John Robert and others Executors of John De Noyelles, against Isaac Garnie.
NEW-YORK,
May, 1805.
Parol evidence is not admissible to shew, from circumstances that the sum expressed in a receipt of 25 years standing was continental money, and therefore amounted to less than the value expressed. A payment for which a receipt is given to a person, in his evidence of a payment on his own account, and that it was not made on account of a debt due from him and another, though there do not appear any directions to apply it to the separate account, especially if such payment be for the exact amount of a balance due from himself, and would overpay the joint debt.
DEBT on a bond in the penal sum of 2251. dated 17th March 1773, conditioned for the payment of 701. on the 1st of May then next, and 421. 10s. on the 1st of May, 1774.

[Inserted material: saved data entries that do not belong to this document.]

/-- A write to a management register (R191). -/
def State.mgmtWrite (s : State) (off : Nat) (v : W64) : State :=
  match off with
  | 0x08 => s.modMgmt fun m => { m with mevBase := v &&& 0xFFFFFFFFFFFFF000 }
  | 0x10 =>
    let old := s.mgmt.mevCfg.getLsbD 8
    let s := s.modMgmt fun m => { m with mevCfg := v &&& 0x7FF020F ||| (if old then 0x100 else 0) }
    if v.getLsbD 8 then s.enableEvents else s.modMgmt fun m => { m with mevCfg := m.mevCfg &&& 0x7FF020F }
  | 0x20 => s.modMgmt fun m => { m with mevHead := v.setWidth 16 }
  | 0x180 => if v.getLsbD 0 then s.submit else s
  | _ => if 0x100 ≤ off ∧ off < 0x180 ∧ off % 8 = 0 then s.modMgmt fun m => { m with mcmd := tSet m.mcmd 0 ((off - 0x100) / 8) v } else s

/-- A write to BAR0 of a function (R6, R180, R191); every other offset ignores it. -/
def State.mmioWrite (s : State) (fn off : Nat) (v : W64) : State :=
  if !s.isRunning ∨ fn > 16 then s
  else if 0x1000 ≤ off ∧ off < 0x1200 ∧ off % 8 = 0 then
    let q := (off - 0x1000) / 32
    match off % 32 / 8 with
    | 0 => if (s.queue fn q).en then s else s.putQueue fn q { s.queue fn q with base := v &&& 0xFFFFFFFFFFFFF000 }
    | 1 => s.writeQcfg fn q v.toNat
    | 2 => s.ring fn q (v.setWidth 16)
    | _ => s
  else if fn = 16 then s.mgmtWrite off v else s

/-- R6, R7. The host writes a 64-bit register. -/
def execRegisterWrite (fn off : Nat) (val : BitVec 64) (s : State) : Res := .next (s.mmioWrite fn off val)

/-! ### The frame of every command (R193) -/

/-- Some bit that `masks` does not name is set in the argument words 1 to 15; words beyond the list name no bit. -/
def State.unnamed (s : State) (masks : List Nat) : Bool :=
  (List.range 15).any fun i => BitVec.ofNat 64 (s.cmdWord (i + 1)) &&& ~~~(BitVec.ofNat 64 ((masks[i]?).getD 0)) != 0

/-- The whole word. -/
def allBits : Nat := 2 ^ 64 - 1

/-- Runs a command that Lighthouse has accepted: FORMAT for reserved bits, else what `f` answers on the argument words. A refused
command changes nothing but the free choices it has used. -/
def runCmd (op : Nat) (masks : List Nat) (s : State) (f : (Nat → Nat) → State × Except (BitVec 8) (List W64)) : Res :=
  if !s.isRunning ∨ s.mgmt.cmdBusy = false ∨ fld (s.cmdWord 0) 15 0 ≠ op then .next s
  else if fld (s.cmdWord 0) 31 16 ≠ 0 ∨ s.unnamed masks then .next (s.answer 1 0x01 [])
  else match f s.cmdWord with
    | (t, .ok ws) => .next (t.answer 0 0 ws)
    | (t, .error c) => .next (({ s with freeCtr := t.freeCtr } : State).answer 1 c [])

/-! ### Settings -/

/-- R190, R193. SETSLICE. -/
def execSetslice (s : State) : Res :=
  runCmd 1 [0x7F] s fun w => if w 1 < 1 ∨ 64 < w 1 then (s, .error 0x01) else (s.modMgmt fun m => { m with slice := w 1 }, .ok [])

/-- R190, R193. SETWEIGHT. -/
def execSetweight (s : State) : Res :=
  runCmd 2 [0xF, 0x1F] s fun w =>
    if w 2 < 1 ∨ 16 < w 2 then (s, .error 0x01) else (s.modMgmt fun m => { m with weight := tSet m.weight 1 (w 1) (w 2) }, .ok [])

/-- An index that REGWRITE and REGREAD accept (R193). -/
def regIndex (r inst : Nat) : Bool :=
  match r with
  | 5 => decide (inst < 16)
  | 6 => decide (inst < 64)
  | _ => decide (1 ≤ r ∧ r ≤ 4 ∧ inst = 0)

/-- A management register of the hub die with its reserved fields 0 (R84, R91, R141, R214, R224, R225). -/
def State.hubReg (s : State) (r inst : Nat) : W64 :=
  match r with
  | 1 => s.mgmt.sched
  | 2 => s.mgmt.scrub
  | 3 => s.mgmt.tide
  | 4 => s.mgmt.ctrctl
  | 5 => tGet s.mgmt.pfctl 0x0000000000800901 inst
  | _ => tGet s.mgmt.pmsel 0x0000000000FF0000 inst

/-- Writes a management register of the hub die; a write to PMSEL clears its counter (R224). -/
def State.setHubReg (s : State) (r inst : Nat) (v : W64) : State :=
  match r with
  | 1 => s.modMgmt fun m => { m with sched := v &&& 0x0000FFFFFFFFFFFF }
  | 2 => s.modMgmt fun m => { m with scrub := v &&& 0x0000000FFFF0FF01 }
  | 3 => s.modMgmt fun m => { m with tide := v &&& 0x0000FFFFFFFFFF01 }
  | 4 => s.modMgmt fun m => { m with ctrctl := v &&& 1 }
  | 5 => s.modMgmt fun m => { m with pfctl := tSet m.pfctl 0x0000000000800901 inst (v &&& 0x0000000000FF0F01) }
  | _ =>
    let s := s.modMgmt fun m => { m with pmsel := tSet m.pmsel 0x0000000000FF0000 inst (v &&& 0x00000000FFFFFFFF) }
    { s with ctrs := tDel s.ctrs (ctrIx 0x60 inst) }

/-- R193. REGWRITE. -/
def execRegwrite (s : State) : Res :=
  runCmd 8 [0xFF, allBits, allBits] s fun w =>
    if regIndex (w 1) (w 3) then (s.setHubReg (w 1) (w 3) (BitVec.ofNat 64 (w 2)), .ok []) else (s, .error 0x01)

/-- R193. REGREAD. -/
def execRegread (s : State) : Res :=
  runCmd 9 [0xFF, 0, allBits] s fun w => if regIndex (w 1) (w 3) then (s, .ok [s.hubReg (w 1) (w 3)]) else (s, .error 0x01)

/-! ### Contexts -/

/-- The deques of a new context, dealt round-robin over the dies of its mask, with the lowest free physical deques of each:
key and byte offset in the die's area; none when a die has too few (R203). -/
def State.dealDeques (s : State) (dies : List Nat) (cap n : Nat) : Option (List (Nat × Nat)) :=
  let free (d : Nat) : List Nat := (List.range 4096).filter fun p => (tFind s.deques (4096 * d + p)).isNone
  let pools := dies.map fun d => (d, free d)
  let dealt := (List.range n).map fun i =>
    match pools[i % dies.length]? with
    | some (d, l) => (l[i / dies.length]?).map fun p => (4096 * d + p, 8 * 2 ^ cap * (i / dies.length))
    | none => none
  if dealt.any (·.isNone) then none else some (dealt.map (·.getD (0, 0)))

/-- The deque area of a die in units of 64 KiB, rounded up (R65). -/
def areaUnits (cap n : Nat) : Nat := (8 * 2 ^ cap * n + 65535) / 65536

/-- A context as Lighthouse creates it (R49, R124, R207, R240). That its refit counter begins at 0 is the model's choice: R126 gives no
first value (log 90). -/
def Ctx.start (fn : Nat) (label : Label) (prot mfctx sys : Bool) (root key : Nat) (pool dqs : List Nat) (area : Table Nat) : Ctx :=
  { fn := fn, label := label, prot := prot, mfctx := mfctx, sys := sys, root := root, keySlot := key, savectr := 0,
    saveseq := 0, code := 0, mutableC := false, nodes := [], nodePool := pool, codePgs := [], segs := [], refitCtr := 0,
    refitQ := [], toFold := [], tickets := 0, folded := 0, views := [], pools := [], poolLast := [], dqs := dqs, dqArea := area,
    pre := .run, sliced := false, wdogNs := 0, dbg := none, children := 0, invalid := false }

/-- Takes n frames of HBM for a node pool (R124). -/
def State.takeFrames (s : State) : Nat → State × Option (List Nat)
  | 0 => (s, some [])
  | n + 1 => match s.takeFrame 0 with
    | none => (s, none)
    | some (f, s) => match s.takeFrames n with
      | (s, some l) => (s, some (f :: l))
      | r => r

/-- A key slot with fresh keys (R236). -/
def State.loadKey (s : State) (slot : Nat) : State :=
  let k := s.mem.nextKey
  let x : KeySlot := { xts := k, next := none, save := k + 1, sweeps := [], epoch := 0, ranges := [] }
  s.modMem fun m => { m with nextKey := k + 2, keys := tPut m.keys slot x }

/-- Creates a context (R193): the lowest free slot, its node pool, deques, deque areas and key slot, or RESOURCE. That the fit over an
empty page table refits no window, and counts none, is the model's choice: R126 does not say how many it has (log 90). -/
def State.createCtx (s : State) (w : Nat → Nat) : State × Except (BitVec 8) (List W64) :=
  let prot := bitAt (w 2) 0
  let n := fld (w 5) 12 0
  let cap := fld (w 5) 19 16
  let dies := (List.range 4).filter fun d => bitAt (fld (w 5) 27 24) d
  if w 1 > 16 ∨ (bitAt (w 2) 2 ∧ w 1 ≠ 16) ∨ w 4 = 0 ∨ n > 4096 ∨ cap < 4 ∨ 10 < cap ∨ dies = [] then (s, .error 0x01)
  else
    let slot := findNat (fun c => (s.ctx c).isNone) 64 0
    let key := if prot then findNat (fun k => (tFind s.mem.keys k).isNone) 63 1 else some 0
    match slot, key, s.dealDeques dies cap n with
    | some c, some k, some dq =>
      let units := dies.map fun d => (d, areaUnits cap (dq.filter fun e => e.1 / 4096 == d).length)
      if units.any fun e => decide (1024 < s.scratchUsed e.1 + e.2) then (s, .error 0x41)
      else match s.takeFrames (w 4) with
        | (s, some (root :: pool)) =>
          let s := s.zeroFrame 0 root
          let s := if prot then s.loadKey k else s
          let area := units.foldl (fun t e => tSet t 0 e.1 e.2) ([] : Table Nat)
          let x := Ctx.start (w 1) (BitVec.ofNat 3 (w 3)) prot (bitAt (w 2) 1) (bitAt (w 2) 2) root k pool (dq.map (·.1)) area
          let deq := dq.foldl (fun t e =>
            tPut t e.1 { log2cap := cap, owner := none, ctx := c, base := e.2, bottom := 0, top := 0, ring := [], ce := [], ue := [] }) s.deques
          let ctrs := s.ctrs.filter fun e => ctrCtx (e.1 / 65536) (e.1 % 65536) != some c
          ({ s with ctxs := tPut s.ctxs c x, deques := deq, ctrs := ctrs }, .ok [BitVec.ofNat 64 c])
        | (s, _) => (s, .error 0x41)
    | _, _, _ => (s, .error 0x41)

At the trial, payment of part of the amount was indorsed on the bond, and for the exact balance with interest, the following receipt was given in evidence. “Received, Haverstraw, 5th of May, 1779, of Isaac Garnie the sum of one hundred and four “pounds, on account of a bond given to the estate of John De "Noyelles, deceased. E. W. Kiers executor.” The plaintiffs’ counsel then offered to prove, that at the time when the receipt was given there was no other circulating medium than continental paper money, which was then very much depreciated; that Kiers had, about that period, received large sums of such currency, and from thence wished to infer, that the money mentioned in the receipt was continental money, and its value far less than the amount specified. This being over-ruled, he offered to prove a joint and several bond to the testator, by Garnie and one Johnson, conditioned for the payment of 201. and insisted he had a right to apply the money in the receipt to the satisfaction of this last bond, as it did not appear that the debtor had directed its application. The judge being against him on this point also, charged the jury to find for the defendant, in favor of whom they accordingly brought in their verdict. The application now made was to set this aside for misdirection.
Baldwin for the plaintiff,
urged the same reasons as were used on the trial, citing Goddard v. Cox, 2 Stra. 1194, to shew the creditor’s right to apply.
Woods and Caines contra,
not denying the authority, reasoned as in the decision of the court, which was delivered by,
[MAJORITY — Tompkins, J.]
Tompkins, J.
Two questions are made in this case,
1-Whether the evidence which the plaintiffs offered, relative to the currency, in which the sum of money mentioned in the receipt of E. W. Kiers was probably paid, ought to have been submitted to the Jury?
2-Whether the plaintiffs were at liberty to apply that sum, or a sufficient part of it, to the discharge of the joint bond of the defendant and John Johnson, conditioned for the payment of twenty-pounds?
Although receipts for money are examinable, they ought not to be affected by circumstances so extremely slight, as those which the plaintiffs proposed to prove in this case.
The probability is, that the money mentioned in Kiers’ receipt, if paid in continental money, was received by him at its real value, according to the then depreciated state of that currency.
This receipt was given nearly twenty five years before the trial of the cause, and, after such a lapse of time, it would be extremely mischievous to permit the party, wlipse co-executor had given it, to destroy its operation by light circumstances.
There is no pretence for the plaintiffs to apply the sum of money paid in May, 1779, to the discharge of the bond of Johnson and the defendant; the receipt is for 1041. on account of a bond given to the estate of De Noyelles. There was at that time no one bond clue the testator upon which a sum equal to that paid was due, except the bond upon which this suit is brought, and the sum of 1041. was the precise amount then remaining unpaid upon that bond. This shews that both debtor and creditor Intended at that time to apply the payment to the discharge of this. bond.
I am therefore of opinion that the testimony offered by the plaintiffs, which was over-ruled by the judge, was properly rejected, apd that the defendant ought to retain his verdict.